We returned day after day, together with the rest of our mates and cleared the hill of all this wonderful firewood. We gave some to old Mrs. Phillips—her son ‘Pedlar’ was one of the first to join up, leaving her all on her own. The Oak was very good for burning but the Sweet Chestnut wood chips are still very green and didn’t burn so well, but at least they were free, and once they had dried out a bit, they were fine.
The oak chips made a lovely blaze in our kitchen fire grate, and with only one fire to heat the whole house, we would all crowd round it, with the result we had scorched legs or worse still, chilblains.
The blackout is now in full force, fire wardens would soon shout if they saw so much as a glimmer of light from your windows. They would say an enemy plane can see someone smoking a fag from very far away. We believed everything they told us. The Home Guard were always good for a laugh, which was very unfair as they were so keen to protect us, and they took it all so seriously. I think even they thought it was funny though. They had no guns and had to practice drill with broomsticks or something similar. They were men too young or too old for the Army.
In our house the wireless was always switched on for the nine o’clock news, with Alvar Liddell, the news reader.

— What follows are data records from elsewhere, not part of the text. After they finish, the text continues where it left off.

-- ==== Sys2Proof/Machine/PtpCore.lean ====
section
/-! DEFINITION. Time-unit operations that several chapters share: timestamps and the timestamp ring (R343 to R346), epochs
and steps (R340 to R342), the servo (R352), measurements (R351), and PTP messages received (R350).
Log entries: 18, 26, 52, 53, 55. -/

namespace Sys2Proof.Machine

/-- An Int as a word; a signed value is saturated to 32 bits. -/
def i32 (x : Int) : Word := BitVec.ofInt 32 (max (-2147483648) (min 2147483647 x))

def setPtp (s : State) (p : Ptp) : State := { s with ptp := p }

/-! ## The timestamp ring (R345, R346) -/

/-- Write a timestamp entry, or lose it when the ring has no room (R346). -/
def tsWrite (s : State) (ws : List Word) : State :=
  let f := fld s PTP_TSFN
  if ringOpen s f 33 && !resetting s f then
    let lost : Word := if (fnOf s f).tsLost then 2 ^ 30 else 0
    pushEntry (setFn s f { fnOf s f with tsLost := false }) f 33 (ws.set 3 lost) false
  else
    setBit (bump (setFn s f { fnOf s f with tsLost := true }) PTP_TS_LOST_CNT 1) PTP_ST_TS_LOST

/-- How far in the past the timestamp of a frame that arrives now can lie: the largest PTP_RX_DLY (R343). -/
def tsReach (s : State) : Nat := [0, 1, 2, 3].foldl (fun m p => max m (fld s (PTP_RX_DLY p))) 0

/-- The entries that no earlier one can precede any more enter the ring (R345). -/
def tsDrain (s : State) : State :=
  let due := s.ptp.tsq.takeWhile (fun q => decide (q.1 + tsReach s ≤ ns s))
  due.foldl (fun s q => tsWrite s q.2) (setPtp s { s.ptp with tsq := s.ptp.tsq.drop due.length })

/-- Every entry that waits enters the ring: what follows is stamped in stepped time (R342). -/
def tsFlush (s : State) : State := s.ptp.tsq.foldl (fun s q => tsWrite s q.2) (setPtp s { s.ptp with tsq := [] })

/-- A timestamp entry of `kind` for the full time `t` in ns, where PTP_TS_EN has its bit: in the order of the timestamps, but one of
kind 1 once the frame has left (R345). -/
def tsEntry (s : State) (kind id port sub t : Nat) : State :=
  if !(fld s PTP_TS_EN).testBit kind then s
  else
    let ws := [lo32 t, BitVec.ofNat 32 (id % 65536 * 2 ^ 16 + port * 2 ^ 14 + sub * 2 ^ 12 + kind * 2 ^ 8), lo32 (tickOf t), 0]
    if kind = 1 then tsWrite s ws
    else
      let q := s.ptp.tsq
      let n := (q.takeWhile (fun x => decide (x.1 ≤ t))).length
      tsDrain (setPtp s { s.ptp with tsq := q.take n ++ (t, ws) :: q.drop n })

/-! ## Pulses under way (R42, R43, R348) -/

/-- TICK_OUT is driven low, whatever is left of the pulse under way. -/
def tickLower (s : State) : State :=
  match s.easel.outFall with
  | none => s
  | some t =>
    let s' := { s with easel := { s.easel with outFall := none } }
    if localNs s < t then emitOut s' .tickLow else s'

/-- PPS_OUT is driven low, whatever is left of the pulse under way. -/
def ppsLower (s : State) : State :=
  match s.ptp.ppsFall with
  | none => s
  | some t =>
    let s' := setPtp s { s.ptp with ppsFall := none }
    if localNs s < t then emitOut s' .ppsLow else s'

/-- A TICK_OUT pulse under way ends where R43 drives TICK_OUT low: TIK_OUT_EN 0, no ticks, a hold. -/
def tickCut (s : State) : State :=
  if bit s TIK_OUT_EN && s.easel.running && !s.easel.holding then s else tickLower s

/-- A PPS_OUT pulse under way ends where R348 holds PPS_OUT low: PPS_OUT_EN 0, the clock stopped, UNCERTAIN under PPS_SQUELCH. -/
def ppsCut (s : State) : State :=
  if bit s PPS_OUT_EN && s.clk.running && !(bit s PPS_SQUELCH && bit s PTP_UNCERTAIN) then s else ppsLower s

/-- The ingress timestamp of a frame that reaches the ball of port `p` now: the ball time less PTP_RX_DLY (R343). -/
def ingressNs (s : State) (p : Nat) : Nat := ns s - fld s (PTP_RX_DLY p)

/-- The egress timestamp of a frame whose first preamble octet reaches the ball at `t` ps: the message timestamp point
comes after the preamble and its delimiter, eight octets, and PTP_TX_DLY is added (R343). -/
def egressNs (s : State) (p t : Nat) : Nat := (t + 8 * psPerByte s p) / 1000 + fld s (PTP_TX_DLY p)

/-! ## State, epochs and steps -/

/-- The state of R352 changes, with EV_PTP_STATE. -/
def ptpState (s : State) (st : Nat) : State :=
  if fld s PTP_STATE = st then s
  else
    let s := setFld s PTP_STATE st
    raise s 0 EV_PTP_STATE 0
      (BitVec.ofNat 32 (s.ptp.master.getD 0 * 64 + fld s PTP_UNCERTAIN * 8 + st)) 0 0 0

/-- EV_PTP_STEP (R358). -/
def stepEvt (s : State) (servo epoch : Bool) (off : Int) (last : Nat) : State :=
  let o : BitVec 64 := BitVec.ofInt 64 off
  raise s 0 EV_PTP_STEP 0
    (BitVec.ofNat 32 ((if servo then 2 ^ 17 else 0) + (if epoch then 2 ^ 16 else 0) + fld s PTP_EPOCH))
    (o.setWidth 32) ((o >>> 32).setWidth 32) (lo32 last)

/-- A new epoch: PTP_EPOCH counts, PTP_STEP_USED clears, and no source is known since (R340, R352). -/
def openEpoch (s : State) : State :=
  let s := setFld (setFld s PTP_EPOCH (fld s PTP_EPOCH + 1)) PTP_STEP_USED 0
  if s.ptp.servo then ptpState s 0 else s

/-- No tick starts any more: the tick to issue next is not before a SLEEP request's effect tick (R28). -/
def tickStopped (e : Easel) : Bool := (e.stopAt.map (fun n => decide (n ≤ e.next))).getD false

/-- The Easel's own time line, which the markers give, says where the tick in progress ends (R24). -/
def ownLine (s : State) : Bool :=
  s.easel.follow && s.easel.running && s.easel.issued && (decide (ns s ≤ s.easel.due) || !tickStopped s.easel)

/-- B: the next tick boundary of unstepped time, in ns (R342): where the Easel's tick ends, by R22 or on the markers' time line. -/
def nextB (s : State) : Nat := if ownLine s then s.easel.due else tickStartNs (tickOf (ns s) + 1)

/-- B of a staged step: the markers can still have moved the boundary. -/
def stepAt (s : State) (p : PtpStep) : Nat := if ownLine s then s.easel.due else p.at'

/-- The last tick before B that R342 and R358 report: the one in progress, in a hold the last that was issued. -/
def lastTick (s : State) : Nat := if s.easel.issued then s.easel.now else tickOf (ns s)

/-- The epoch that entry to PRIME or a wake opens, with its event (R340): no step, so the last tick is the one the clock is in. -/
def epochStart (s : State) : State :=
  let s := setFld (openEpoch s) PTP_UNCERTAIN 1
  stepEvt s false true 0 (lastTick s)

/-- Stage a step for B (R342). -/
def stageStep (s : State) (abs : Option Nat) (off : Int) (servo epoch : Bool) : State :=
  setPtp (setFld s PTP_STEP_USED 1) { s.ptp with staged := some ⟨nextB s, abs, off, servo, epoch⟩ }

/-! ## The servo (R352) -/

/-- The largest RATE, 100 ppm (R339). -/
def RMAX : Int := 1759218604

def ptpClamp (lo hi x : Int) : Int := max lo (min hi x)

/-- servo(θ) of R352. -/
def servo (s : State) (theta : Int) : State :=
  let big := decide ((s.ptp.stepNs : Int) < theta.natAbs)
  if big && fld s PTP_STEP_USED = 0 && s.ptp.staged.isNone then
    let s := stageStep s none (-theta) true false
    ptpState (setPtp s { s.ptp with i := 0, run := 0 }) 1
  else
    let quiet := (s.ptp.offAt.map (fun n => decide (curTick s < n + 1200))).getD false
    let s := if big then setBit s PTP_ST_OFFSET else s
    let s := if big && !quiet then
        raise (setPtp s { s.ptp with offAt := some (curTick s) }) 0 EV_PTP_OFFSET 0 (i32 theta) 0 0 0
      else s
    let i := ptpClamp (-RMAX) RMAX (s.ptp.i + 16 * fld s PTP_KI * theta)
    let r := ptpClamp (-RMAX) RMAX (-(16 * fld s PTP_KP * theta + i))
    let run := if theta.natAbs ≤ s.ptp.lockNs then s.ptp.run + 1 else 0
    let s := setReg (setPtp s { s.ptp with i := i, run := run }) PTP_RATE.addr (i32 r)
    let s := if fld s PTP_STATE = 0 ∨ fld s PTP_STATE = 3 then ptpState s 1 else s
    if s.ptp.lockCnt ≤ run then ptpState (setFld s PTP_UNCERTAIN 0) 2
    else if fld s PTP_STATE = 2 ∧ run = 0 then ptpState s 1
    else s

/-- One measurement: the servo applies it, or host software is told (R352, R353); firmware forms none once it has stopped. `id` is the
port and sequenceId. -/
def measurement (s : State) (theta mpd : Int) (id : Word) : State :=
  if s.pwr.fwStop then s else
  let s := setPtp s { s.ptp with theta := theta, mpd := mpd, measAt := localNs s }
  if s.ptp.servo then servo s theta
  else raise s 0 EV_PTP_MEAS 0 (i32 theta) (i32 mpd) id 0

/-- The source is lost: HOLDOVER from ACQUIRING or LOCKED, RATE and I kept (R352). -/
def holdover (s : State) : State :=
  if !s.pwr.fwStop ∧ (fld s PTP_STATE = 1 ∨ fld s PTP_STATE = 2) then
    ptpState (setPtp s { s.ptp with holdAt := localNs s }) 3
  else s

/-! ## PTP messages (R350, R351); their layout is that of IEEE 1588 -/

/-- The selected master's port: the alternate BMCA over the last Announce of every PTP port, with LOCAL_PRIO. -/
def annBefore (a b : Announce) (pa pb : Nat × Nat) : Bool :=
  let key (x : Announce) (p : Nat × Nat) : List Nat :=
    [x.cls, x.acc, x.var, x.prio2, p.2, if 127 < x.cls then x.gm else 0, x.steps, x.sender, p.1]
  decide (key a pa < key b pb)

def bestMaster (s : State) : List (Nat × Announce) → Option (Nat × Announce)
  | [] => none
  | (p, a) :: r =>
    let pr (q : Nat) : Nat × Nat := (q, s.ptp.prios.getD q 128)
    match bestMaster s r with
    | none => some (p, a)
    | some (q, b) => if annBefore a b (pr p) (pr q) then some (p, a) else some (q, b)

/-- The announcements that stand: the Announce receipt timeout of R350 has not passed, or they are the selected master's, which
ANNOUNCE_TIMEOUT ends. -/
def annsLive (s : State) : Table Announce :=
  s.ptp.anns.filter (fun q => decide (localNs s < q.2.at' + 375000000) || decide (s.ptp.master = some q.1))

/-- Select the master anew; a Sync or Delay_Req under way with another port is dropped. -/
def selectMaster (s : State) : State :=
  let m := (bestMaster s (annsLive s)).map (·.1)
  if m = s.ptp.master then s
  else setPtp s { s.ptp with master := m, sync := none, req := none }

/-- correctionField in whole ns, toward zero. -/
def corrNs (b : List Byte) : Int := ((BitVec.ofNat 64 (be b 8 8)).toInt).tdiv 65536

/-- A PTP timestamp of ten bytes at `o`, in ns. -/
def stampNs (b : List Byte) (o : Nat) : Nat := be b o 6 * 1000000000 + be b (o + 6) 4

/-- The device's portIdentity on port `p`: the EUI-64 of the MAC address of port 0, and the port number from 1. -/
def portIdentity (s : State) (p : Nat) : Nat :=
  let m := portMac s 0 0
  (m / 2 ^ 24 * 2 ^ 40 + 0xfffe * 2 ^ 24 + m % 2 ^ 24) * 65536 + p + 1

/-- θ and meanPathDelay of a Sync of the selected master (R351), where an exchange has completed on its port and no step
lies between the timestamps (R342). -/
def syncMeasure (s : State) (p sq t2 gen : Nat) (t1 : Int) : State :=
  match tget s.ptp.exch p with
  | some (t3, t4, g) =>
    if g ≠ gen ∨ s.ptp.src ≠ 0 then s
    else
      let mpd := (((t2 : Int) - t1) + ((t4 : Int) - t3)).tdiv 2
      measurement s ((t2 : Int) - t1 - mpd) mpd (BitVec.ofNat 32 (p * 65536 + sq))
  | none => s

/-- An Announce on port `p` (R350). -/
def announceRx (s : State) (p : Nat) (b : List Byte) : State :=
  let a : Announce := { cls := be b 48 1, acc := be b 49 1, var := be b 50 2, prio2 := be b 52 1, gm := be b 53 8
                        steps := be b 61 2, sender := be b 20 10, utc := be b 44 2, at' := localNs s }
  let take := match tget (annsLive s) p with
    | none => true
    | some o => o.sender = a.sender || annBefore a o (p, 0) (p, 0)
  if take then selectMaster (setPtp s { s.ptp with anns := tset (annsLive s) p a }) else s

/-- A Sync on port `p`, its ingress time `t2` in ns: a kind 0 entry, and a measurement when it is from the selected
master, at once in one-step operation. -/
def syncRx (s : State) (p t2 : Nat) (b : List Byte) : State :=
  let s := tsEntry s 0 (be b 30 2) p 0 t2
  let from' := s.ptp.master = some p && ((tget s.ptp.anns p).map (·.sender)) = some (be b 20 10)
  if !from' then s
  else if (be b 6 1).testBit 1 then
    setPtp s { s.ptp with sync := some ⟨p, be b 20 10, be b 30 2, t2, s.ptp.gen⟩ }
  else syncMeasure s p (be b 30 2) t2 s.ptp.gen (stampNs b 34 + corrNs b)

/-- A Follow_Up on port `p` completes the Sync that waits for it; t1 takes the Follow_Up's correctionField (R351). -/
def followUpRx (s : State) (p : Nat) (b : List Byte) : State :=
  match s.ptp.sync with
  | some w =>
    if w.port = p ∧ w.sender = be b 20 10 ∧ w.seq = be b 30 2 then
      syncMeasure (setPtp s { s.ptp with sync := none }) p w.seq w.t2 w.gen (stampNs b 34 + corrNs b)
    else s
  | none => s

/-- A Delay_Resp to the device's last Delay_Req completes the exchange: t4 less its correctionField (R351). -/
def delayRespRx (s : State) (p : Nat) (b : List Byte) : State :=
  match s.ptp.req with
  | some ⟨q, sq, some (t3, gen)⟩ =>
    if q = p ∧ sq = be b 30 2 ∧ be b 44 10 = portIdentity s p then
      setPtp s { s.ptp with
        req := none, exch := tset s.ptp.exch p (t3, (stampNs b 34 - corrNs b).toNat, gen) }
    else s
  | _ => s

/-- The frame's bytes from the Ethernet payload on are a PTP message the table of R350 accepts on a PTP port. -/
def ptpAccepts (s : State) (p u : Nat) (dst : Nat) (tags : Nat) (b : List Byte) : Bool :=
  let ty := be b 0 1 % 16
  let least := if ty = 11 then 64 else if ty = 9 then 54 else 44
  decide (u = 0) && s.ptp.ports.testBit p && decide (tags = 0)
    && (decide (dst = 0x011b19000000) || decide (dst = 0x0180c200000e))
    && [0, 8, 9, 11].contains ty && decide (be b 1 1 % 16 = 2) && decide (least ≤ b.length)
    && decide (be b 4 1 = s.ptp.domain)

/-- A PTP frame reaches step 5 of R123: `b` is the Ethernet payload, `t` its full ingress time in ns. -/
def ptpRx (s : State) (p u dst tags t : Nat) (b : List Byte) : State :=
  if !ptpAccepts s p u dst tags b then bump s PTP_RX_DROP_CNT 1
  else
    match be b 0 1 % 16 with
    | 0 => syncRx s p t b
    | 8 => followUpRx s p b
    | 9 => delayRespRx s p b
    | _ => announceRx s p b

/-- A Delay_Req of the device has left: t3 is recorded, with a kind 1 entry (R345). -/
def delayReqSent (s : State) (p sq t3 : Nat) : State :=
  let s := match s.ptp.req with
    | some r => if r.port = p ∧ r.seq = sq then setPtp s { s.ptp with req := some { r with t3 := some (t3, s.ptp.gen) } } else s
    | none => s
  tsEntry s 1 sq p 0 t3

end Sys2Proof.Machine
end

He sounded so posh I could hardly understand what he was saying but if his voice became very low and sad you would know it was bad news, like when HMS Exmouth was sunk with many sailors dying. The news was followed by ‘Into Battle’, a news-play about the war in which we always seemed to be winning, I loved the music that it started with, Iris said it was classical, it still cheered us up though, we all loved it even if it was posh.
Mum was very upset when we heard that the Italian government were thinking of joining forces with Germany, we had a lot of Italian friends and neighbours, and we thought they would be sent away to prison camps. This never happened though, later on when they did join the war, and Italian soldiers were taken prisoner, they were sometimes camped near Chertsey. They worked on the local farms and were soon allowed out— with an escort— into the town. I don’t think the Italian people were very keen on the war at all.
So far, the war had been happening somewhere else, and one of our young evacuee’s decided to go back to London, as many others did. Mrs. O’Keefe and her son Dennis stayed with us, she said that London would be the first place that the Germans would bomb.